*** Opening of Excerpted records ***
/-! ## The stall cut -/

theorem cutMark_front (now : Nat) (r : BurstRecord) (ch : Channel) :
    (ch.cutMark now r).front = ch.front.map fun x => if x.rise = r.rise then x.setFall now else x :=
  front_map (fun x => by split <;> rfl) rfl

theorem isThe_cutMark_front (now : Nat) (r : BurstRecord) (ch : Channel) :
    r.isThe (ch.cutMark now r).front = r.isThe ch.front := by
  rw [cutMark_front]
  cases ch.front with
  | none => rfl
  | some x =>
    simp only [BurstRecord.isThe, Option.map_some, Option.any_some]
    split <;> rfl

theorem cutMark_planLaw (h : ch.PlanLaw) (r : BurstRecord) : (ch.cutMark now r).PlanLaw :=
  (updRecord_planLaw (rise := r.rise) h (setFall_keeps now)).of_match
    (SameDrive.of_queue_eq ⟨rfl, rfl, rfl, rfl, fun _ h => h, fun _ => .rfl, .rfl⟩ rfl)
    fun _ => restLevel_of_set_eq rfl rfl rfl

theorem cutMark_bounded (hb : ch.Bounded) (r : BurstRecord) : (ch.cutMark now r).Bounded := by
  intro x hx
  obtain ⟨y, hy, rfl⟩ := List.mem_map.1 hx
  have hu : (if y.rise = r.rise then y.setFall now else y).upper = y.upper := by split <;> rfl
  rw [hu]
  exact hb y hy

theorem cutMark_risesDistinct (hd : ch.RisesDistinct) (r : BurstRecord) : (ch.cutMark now r).RisesDistinct := by
  rw [RisesDistinct, show (ch.cutMark now r).queue.map (·.rise) = ch.queue.map (·.rise) from
    ch.updRecord_rises fun _ => rfl]
  exact hd

/-- The stall cut of the burst in progress upstream (R24, R45, R46). -/
theorem cut_planLaw (h : ch.PlanLaw) (hd : ch.RisesDistinct) (hb : ch.Bounded) {r : BurstRecord} (hr : r ∈ ch.queue)
    (hopen : r.fall = none) : (ch.cut now delay r).PlanLaw := by
  have hy : (ch.cutMark now r).PlanLaw := cutMark_planLaw h r
  rw [cut_eq]
  split
  case isFalse => exact hy
  next hs =>
  split
  · next hthe =>
    have ht : (ch.cutMark now r).Planned now false ((ch.cutMark now r).truncate now .stall r) :=
      truncate_planned .stall (r' := r.setFall now) (mem_updRecord hr rfl) rfl hs
    have hplan : ((ch.cutMark now r).truncate now .stall r).plan = ch.plan := by simp [cutMark]
    unfold Channel.afterCut
    split
    · next hserve =>
      have hserving : ch.plan.serving = true := by
        rw [hplan] at hserve
        rcases hserve with hp | hp | hp <;> rw [hp] <;> rfl
      have hrun : (ch.cutMark now r).Runs := hy.runs_of_serving hserving
      exact reaim_planLaw (ht.toFramed.runs hrun) (ht.sg.trans (hy.servo hserving))
        (ht.bounded (cutMark_risesDistinct hd r) (cutMark_bounded hb r)) delay
    · next hserve =>
      rw [hplan] at hserve
      refine truncate_planLaw hy fun hserving => ?_
      obtain ⟨x, hx, he⟩ := isThe_iff.1 hthe
      have hfade : ch.plan = .fade := by
        have : ch.plan.serving = true := hserving
        cases hp : ch.plan <;> simp_all [PlanState.serving]
      have := h.faded hfade x hx
      rw [hd.eq hr (front_mem hx) he, hopen] at this
      cases this
  · next hthe => exact truncate_planLaw hy fun _ => by rwa [isThe_cutMark_front]

/-! ## Servo changes -/

theorem servoUp_planLaw (h : ch.PlanLaw) :
    (Channel.servoUp now { ch with sg := true, sgHeld := 0 }).PlanLaw := by
  have hrun : ch.plan ≠ .parked → ch.plan ≠ .halted → Channel.Runs { ch with sg := true, sgHeld := 0 } :=
    fun hp hh => ⟨(h.runs hp hh).mode, (h.runs hp hh).heads⟩
  have stay : ch.plan.serving = false → Channel.PlanLaw { ch with sg := true, sgHeld := 0 } := fun hs =>
    h.of_match (SameDrive.of_queue_eq ⟨rfl, rfl, rfl, rfl, fun hs' => (by rw [hs] at hs'; cases hs'), fun _ => .rfl,
      .rfl⟩ rfl)
      fun _ => restLevel_of_set_eq rfl rfl rfl
  unfold Channel.servoUp
  split
  · next hp =>
    have hp : ch.plan = .write := hp
    have ht : Channel.Planned now false { ch with sg := true, sgHeld := 0 }
      (Channel.truncateWriting now .servo { ch with sg := true, sgHeld := 0 }) := Channel.truncateWriting_planned _ _
    exact enterWedge_planLaw (ht.toFramed.runs (hrun (by rw [hp]; decide) (by rw [hp]; decide))) false
  · next hp =>
    have hp : ch.plan = .warm := hp
    exact enterWedge_planLaw (hrun (by rw [hp]; decide) (by rw [hp]; decide)) false
  · next hp =>
    have hp : ch.plan = .lead := hp
    exact enterWedge_planLaw (hrun (by rw [hp]; decide) (by rw [hp]; decide)) false
  · next hp =>
    have hp : ch.plan = .fade := hp
    have hr := hrun (by rw [hp]; decide) (by rw [hp]; decide)
    split
    · next r _ =>
      have hl : Channel.Planned now false { ch with sg := true, sgHeld := 0 }
        (Channel.leave r { ch with sg := true, sgHeld := 0 }) := Channel.leave_planned _ _
      exact enterWedge_planLaw (hl.toFramed.runs hr) false
    · exact enterWedge_planLaw hr false
  · next hp =>
    have hp : ch.plan = .rest := hp
    exact enterWedge_planLaw (hrun (by rw [hp]; decide) (by rw [hp]; decide)) true
  all_goals
    next hp =>
    exact stay (congrArg PlanState.serving hp)

theorem servoDown_planLaw (h : ch.PlanLaw) (hb : ch.Bounded) :
    (Channel.servoDown now delay { ch with sg := false, sgHeld := 0 }).PlanLaw := by
  unfold Channel.servoDown
  split
  · next hp =>
    have hp : ch.plan = .wedge := hp
    have hrun := h.runs (by rw [hp]; decide) (by rw [hp]; decide)
    have hrun' : Channel.Runs { ch with sg := false, sgHeld := 0 } := ⟨hrun.mode, hrun.heads⟩
    exact reaim_planLaw hrun' rfl (hb.of_eq rfl) delay
  · exact h.of_match (SameDrive.of_queue_eq ⟨rfl, rfl, rfl, rfl, fun _ _ => rfl, fun _ => .rfl, .rfl⟩ rfl)
      fun _ => restLevel_of_set_eq rfl rfl rfl

/-! ## Ticks and samples -/

theorem follow_self (l : Level) (now period : Nat) (m : Monitor) : m.follow l l now period = m := by
  unfold Monitor.follow
  split
  · simp [*]
  · simp [*]

/-- A drift update is a placement of the plan where it stands, with a new trim (R80). -/
theorem drift_planLaw (h : ch.PlanLaw) (hb : ch.Bounded) : ch.drift.PlanLaw := by
  unfold Channel.drift
  split
  case isFalse => exact h
  next hp =>
  split
  case h_2 => exact h
  next r hr =>
  have hs : ch.plan.serving = true := by rcases hp with hp | hp <;> rw [hp] <;> rfl
  have hlvl : ch.lvl = servedLevel ch.plan r := by
    obtain ⟨x, hx, hl, -⟩ := h.served hs
    rw [hr] at hx
    cases hx
    exact hl
  have hdwg : ch.dwg = (servedLevel ch.plan r == .write) := by
    rw [← hlvl, Bool.eq_iff_iff, h.gate, beq_iff_eq]
  have he : { ch.reportLimit r with heldTrim := ch.driftTrim r } =
      (ch.reportLimit r).place 0 ch.plan (servedLevel ch.plan r) (ch.driftTrim r) := by
    have h1 : (ch.reportLimit r).lvl = ch.lvl := by simp
    have h2 : (ch.reportLimit r).plan = ch.plan := by simp
    have h3 : (ch.reportLimit r).dwg = ch.dwg := by simp
    unfold Channel.place Channel.drive
    rw [h1, ← hlvl, follow_self, hlvl, ← hdwg, ← h3, ← hlvl, ← h1, ← h2]
  rw [he]
  refine (reportLimit_canServe (h.canServe hb hs hr rfl rfl)).place ?_ ?_ fun hf => ?_
  · rcases hp with hp | hp <;> rw [hp] <;> decide
  · exact clamp_bounds (hb r (front_mem hr)).1 _
  · rcases hp with hp | hp <;> rw [hp] at hf <;> cases hf

theorem takeTick_planLaw (h : ch.PlanLaw) (hb : ch.Bounded) : (ch.takeTick now).PlanLaw := by
  rw [takeTick_eq]
  refine drift_planLaw (h.of_match (SameDrive.of_queue_eq ⟨rfl, rfl, rfl, rfl, fun _ h => h, fun _ => .rfl, ?_⟩ rfl)
    fun _ => restLevel_of_set_eq rfl rfl ?_) (hb.of_eq rfl)
  · exact List.map_eq_nil_iff
  · exact List.map_map

theorem enterFault_planLaw (h : ch.PlanLaw) (k : EventKind) : (ch.enterFault now k).PlanLaw := by
  unfold Channel.enterFault
  split
  · exact h
  · next hn =>
    rw [not_or, not_or] at hn
    have hrun := h.runs hn.1 hn.2.1
    exact shutDown_planLaw hrun.heads (.inr ⟨rfl, hrun.mode⟩)

theorem takeSample_planLaw (h : ch.PlanLaw) (lines : BitVec 2) : (ch.takeSample now lines).PlanLaw := by
  have hm : ∀ m : Monitor, Channel.PlanLaw { ch with mon := m } := fun m =>
    h.of_match (SameDrive.of_queue_eq ⟨rfl, rfl, rfl, rfl, fun _ h => h, fun _ => .rfl, .rfl⟩ rfl)
      fun _ => restLevel_of_set_eq rfl rfl rfl
  obtain ⟨m, -, -, ⟨he, -⟩ | ⟨k, he⟩⟩ := ch.takeSample_cases now lines <;> rw [he]
  · exact hm m
  · exact enterFault_planLaw (hm m) k

end Channel

/-- The moves of a channel keep the law of its plan. -/
theorem State.Move.planLaw {c : Chan} {s : State} {i : Instr} {ch' : Channel} (h : s.Move c i ch')
    (hq : (s.ch c).QueueLaw s.now (s.delay c)) (hp : (s.ch c).PlanLaw) : ch'.PlanLaw := by
  have hd := hq.risesDistinct
  have hb := hq.bounded
  cases h with
  | rise => exact Channel.takeRise_planLaw hp _ _
  | fall => exact Channel.takeFall_planLaw hp hq
  | returnLow =>
    exact hp.of_match (Channel.SameDrive.of_queue_eq ⟨rfl, rfl, rfl, rfl, fun _ h => h, fun _ => .rfl, .rfl⟩ rfl)
      fun _ => Channel.restLevel_of_set_eq rfl rfl rfl
  | servoRise => exact Channel.servoUp_planLaw hp
  | servoFall => exact Channel.servoDown_planLaw hp hb
  | warmStart hr => exact Channel.takeWarmStart_planLaw hp hd hb (Channel.recordAt_mem hr)
  | writeStart hr => exact Channel.takeWriteStart_planLaw hp hd hb (Channel.recordAt_mem hr)
  | @writeEnd rise r hr h =>
    refine Channel.takeWriteEnd_planLaw hp hd hb (Channel.recordAt_mem hr) ?_
    cases hf : r.fall with
    | some f => rfl
    | none => simp [BurstRecord.endDue, BurstRecord.writeEnd, hf, hasCome] at h
  | tailEnd hr h =>
    refine Channel.tailEnd_planLaw hp hd hb ?_ _
    simp only [Channel.tailDue, Bool.and_eq_true, beq_iff_eq] at h
    rw [h.1.1]; rfl
  | @stallCut r hr =>
    have hmem : r ∈ (s.ch c).queue := List.mem_of_find?_eq_some hr
    have hstall : r.stall = some 0 := by simpa using List.find?_some hr
    exact Channel.cut_planLaw hp hd hb hmem (hq.stalls r hmem (by simp [hstall]))
  | heatTick => exact Channel.takeTick_planLaw hp hb
  | sample => exact Channel.takeSample_planLaw hp _

/-! ## Frames and writes -/

namespace Channel

variable {now : Nat} {ch ch' : Channel}

theorem Touched.sameDrive (h : ch.Touched ch') (hm : ch.plan ≠ .parked → (ch'.set.mode = .halt ↔ ch.set.mode = .halt)) :
    ch.SameDrive ch' where
  dwg := h.dwg
  lvl := h.lvl
  plan := h.plan
  heldTrim := h.heldTrim
  sg _ hs := h.sg.trans hs
  halt := hm
  heads := by
    have := h.heats
    rw [← List.map_eq_nil_iff (f := fun h : Head => h.heat), this, List.map_eq_nil_iff]

/-- A change of the tables that leaves the target and the mode. -/
theorem PlanLaw.touched (h : ch.PlanLaw) (ht : ch.Touched ch') (hmode : ch'.set.mode = ch.set.mode)
    (hband : ch'.set.band = ch.set.band) (hsel : ch'.port.headSel = ch.port.headSel) (hheads : ch'.heads = ch.heads) :
    ch'.PlanLaw :=
  h.of_match ((ht.sameDrive fun _ => by rw [hmode]).of_queue_eq ht.queue)
    fun _ => restLevel_congr hmode hband hsel (by rw [hheads])

/-- The steps of a sequence leave both shadows; its end completes the learning (R139, R140). -/
@[simp] theorem advance_shadows (now : Nat) (o : SeqOwner) (rest : List InsertedFrame) (ch : Channel) :
    (ch.advance now o rest).port.page = ch.port.page ∧ (ch.advance now o rest).port.headSel = ch.port.headSel := by
  unfold Channel.advance
  split
  · cases o <;> exact ⟨rfl, rfl⟩
  · exact ⟨rfl, rfl⟩

theorem advance_planLaw (h : ch.PlanLaw) (o : SeqOwner) (rest : List InsertedFrame) :
    (ch.advance now o rest).PlanLaw := by
  refine h.touched (Channel.advance_dressed _ _ _ _).toTouched ?_ ?_ ?_ ?_ <;> simp

theorem enterHalted_planLaw (h : ch.plan = .halted ∨ ch.plan = .parked → ch.PlanLaw) (hm : ch.set.mode = .halt)
    (hh : ch.plan ≠ .parked → ch.heads ≠ []) : (ch.enterHalted now).PlanLaw := by
  unfold Channel.enterHalted
  split
  · next hp => exact h hp
  · next hp => exact shutDown_planLaw (hh fun he => hp (.inr he)) (.inl ⟨rfl, hm⟩)

theorem clearFault_planLaw (h : ch.PlanLaw) : (ch.clearFault now).PlanLaw := by
  unfold Channel.clearFault
  split
  · next hp =>
    have hr : (ch.enterRest now).PlanLaw :=
      enterRest_planLaw (h.runs (by rw [hp]; decide) (by rw [hp]; decide)) (h.quiet (by rw [hp]; decide))
    exact hr.of_match (SameDrive.of_queue_eq ⟨rfl, rfl, rfl, rfl, fun _ h => h, fun _ => .rfl, .rfl⟩ rfl)
      fun _ => restLevel_of_set_eq rfl rfl rfl
  · exact h

theorem restart_planLaw (h : ch.PlanLaw) : (ch.restart now).PlanLaw := by
  unfold Channel.restart
  split
  · exact h
  next hp =>
  have hheads : ch.heads ≠ [] := fun he => hp (h.parked.2 he)
  have hset : (ch.truncateWriting now .restart).set = ch.set := by simp
  have hheads' : (ch.truncateWriting now .restart).heads = ch.heads := by simp
  dsimp only
  split
  · next hm =>
    exact enterHalted_planLaw (by rintro (he | he) <;> cases he) hm fun _ => by rw [← hheads'] at hheads; exact hheads
  · next hm =>
    have hrun : Channel.Runs { ch.truncateWriting now .restart with queue := [] } :=
      ⟨hm, by rw [← hheads'] at hheads; exact hheads⟩
    exact (enterRest_planLaw (now := now) hrun rfl).of_match
      (SameDrive.of_queue_eq ⟨rfl, rfl, rfl, rfl, fun _ h => h, fun _ => .rfl, .rfl⟩ rfl)
      fun _ => restLevel_of_set_eq rfl rfl rfl

/-- The Planner at a mode write of NORMAL or SHADOW (R48, R50). -/
theorem setRunMode_planLaw (h : ch.PlanLaw) {m : Mode} (hm : m ≠ .halt) : (ch.setRunMode now m).PlanLaw := by
  unfold Channel.setRunMode
  dsimp only
  split
  · next hp =>
    have hp : ch.plan = .halted := hp
    have hrun : Channel.Runs (ch.setFields fun f => { f with mode := m }) :=
      ⟨hm, fun he => by rw [h.parked.2 he] at hp; cases hp⟩
    exact enterRest_planLaw hrun (h.quiet (by rw [hp]; decide))
  · next hp =>
    refine h.refreshRest (SameDrive.of_queue_eq ⟨rfl, rfl, rfl, rfl, fun _ h => h, fun hn => ?_, .rfl⟩ rfl)
    exact iff_of_false hm fun hh => hp ((h.halt hn).1 hh)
*** Close of Excerpted records ***
**Work item:**
Repeat word for word the lines above that run from the line containing "unfold Channel.drift" through the line containing "unfold Channel.place Channel.drive", both ends included, and nothing else.

**Exercise result:**
  unfold Channel.drift
  split
  case isFalse => exact h
  next hp =>
  split
  case h_2 => exact h
  next r hr =>
  have hs : ch.plan.serving = true := by rcases hp with hp | hp <;> rw [hp] <;> rfl
  have hlvl : ch.lvl = servedLevel ch.plan r := by
    obtain ⟨x, hx, hl, -⟩ := h.served hs
    rw [hr] at hx
    cases hx
    exact hl
  have hdwg : ch.dwg = (servedLevel ch.plan r == .write) := by
    rw [← hlvl, Bool.eq_iff_iff, h.gate, beq_iff_eq]
  have he : { ch.reportLimit r with heldTrim := ch.driftTrim r } =
      (ch.reportLimit r).place 0 ch.plan (servedLevel ch.plan r) (ch.driftTrim r) := by
    have h1 : (ch.reportLimit r).lvl = ch.lvl := by simp
    have h2 : (ch.reportLimit r).plan = ch.plan := by simp
    have h3 : (ch.reportLimit r).dwg = ch.dwg := by simp
    unfold Channel.place Channel.drive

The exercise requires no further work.